Business indicators suggest better times ahead

The Business Actuals Index has risen for the third consecutive quarter – notably the sales, employment and capital investment business indicators

Australian companies remain pessimistic about their bottom line for 2016, but the latest business indicators suggest there may be a silver lining to their gloomy outlook.

A ‘persistent lack of conviction’ pervades most sectors with businesses expecting lower sales, profits and sales in the June quarter than the March quarter of 2016, according to the latest Dun & Bradstreet business expectations survey.

However, lifts in expectations tend to follow official economic announcements and Economic advisor to Dun & Bradstreet Stephen Koukoulas is optimistic about the figures in an accompanying survey.

The Business Actuals Index saw its third consecutive increase over the December quarter of 2015, up 1.9 points from 11.0 points to 12.9 points.

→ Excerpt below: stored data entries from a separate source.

-- ==== Sys2Proof/Machine/Commands.lean ====
section
/-!
DEFINITION. The host commands (spec/40_host_commands.md R91, R93 to R97) and the two reserved `op` values (R77).
-/

namespace Sys2Proof.Machine

/-- INIT (R91): cursors to zero, clock registers, `CW_ARM`; DATA is left (log entry 9). While a transaction is in flight
it is InitWhileBusy. -/
def execInit (div pre : Nat) (s : State) : Result :=
  if busy s then .next (rejectCommand .initWhileBusy s)
  else
    .next (ctrlWrite .arm
      { accept none s with wptr := 0, wcnt := 0, rptr := 0, rcnt := 0, clkdiv := div, clkpre := pre })

/-- WRITE (R93). -/
def execWrite (addr7 : BitVec 7) (buf : Nat) (len : Nat) (s : State) : Result :=
  interlock s (startTransaction (addrByte addr7 0#1) buf len 0 0 s)

/-- READ (R94). -/
def execRead (addr7 : BitVec 7) (buf : Nat) (len : Nat) (s : State) : Result :=
  interlock s (startTransaction (addrByte addr7 1#1) 0 0 buf len s)

/-- WRITEREAD (R95): one acceptance installs both cursors on the same buffer. -/
def execWriteRead (addr7 : BitVec 7) (buf : Nat) (wlen rlen : Nat) (s : State) : Result :=
  interlock s (startTransaction (addrByte addr7 0#1) buf wlen buf rlen s)

/-- ISBUSY (R96); returning idle is the host's observation that ends the borrow (R55, R58). -/
def execIsBusy (s : State) : Result := .next (observeIdle (accept (some (busyBit s)) s))

/-- GETSTATUS (R97): 0 for Success, 1 for Error, a free draw while Busy (D10). -/
def execGetStatus (s : State) : Result :=
  match s.outcome with
  | .success => .next (accept (some 0#1) s)
  | .error => .next (accept (some 1#1) s)
  | .busy => .next { accept (some (Config.freeResult s.draws)) s with draws := s.draws + 1 }

/-- RESERVED_OP6 (R77): refused, and the run ends there (DESIGN CHOICE, log entry 19). -/
def execReservedOp6 (_rest : Nat) (_s : State) : Result := .refused .illegalCommand

/-- RESERVED_OP7 (R77): refused, and the run ends there (DESIGN CHOICE, log entry 19). -/
def execReservedOp7 (_rest : Nat) (_s : State) : Result := .refused .illegalCommand

end Sys2Proof.Machine
end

‘In terms of the actual performance of the economy, businesses noted a lift in all indicators other than profits, which only edged a fraction lower,’ Mr Koukoulas said in a statement.

‘Most impressive were increases in actual sales, employment and capital investment.’

‘These business indicators bode well for the December quarter GDP results which will be published next month.’

However, Head of Group Development at Dun & Bradstreet Adam Siddique was concerned about an unexpected collapse in retail industry expectations despite a favourable labour market, positive consumer sentiment and a very strong Christmas trading period.

‘We’ll be keenly monitoring this space in the months ahead given the importance of the retail sector to the broader economy,’ he added.

The survey results are based on responses from 400 business executives taken each month.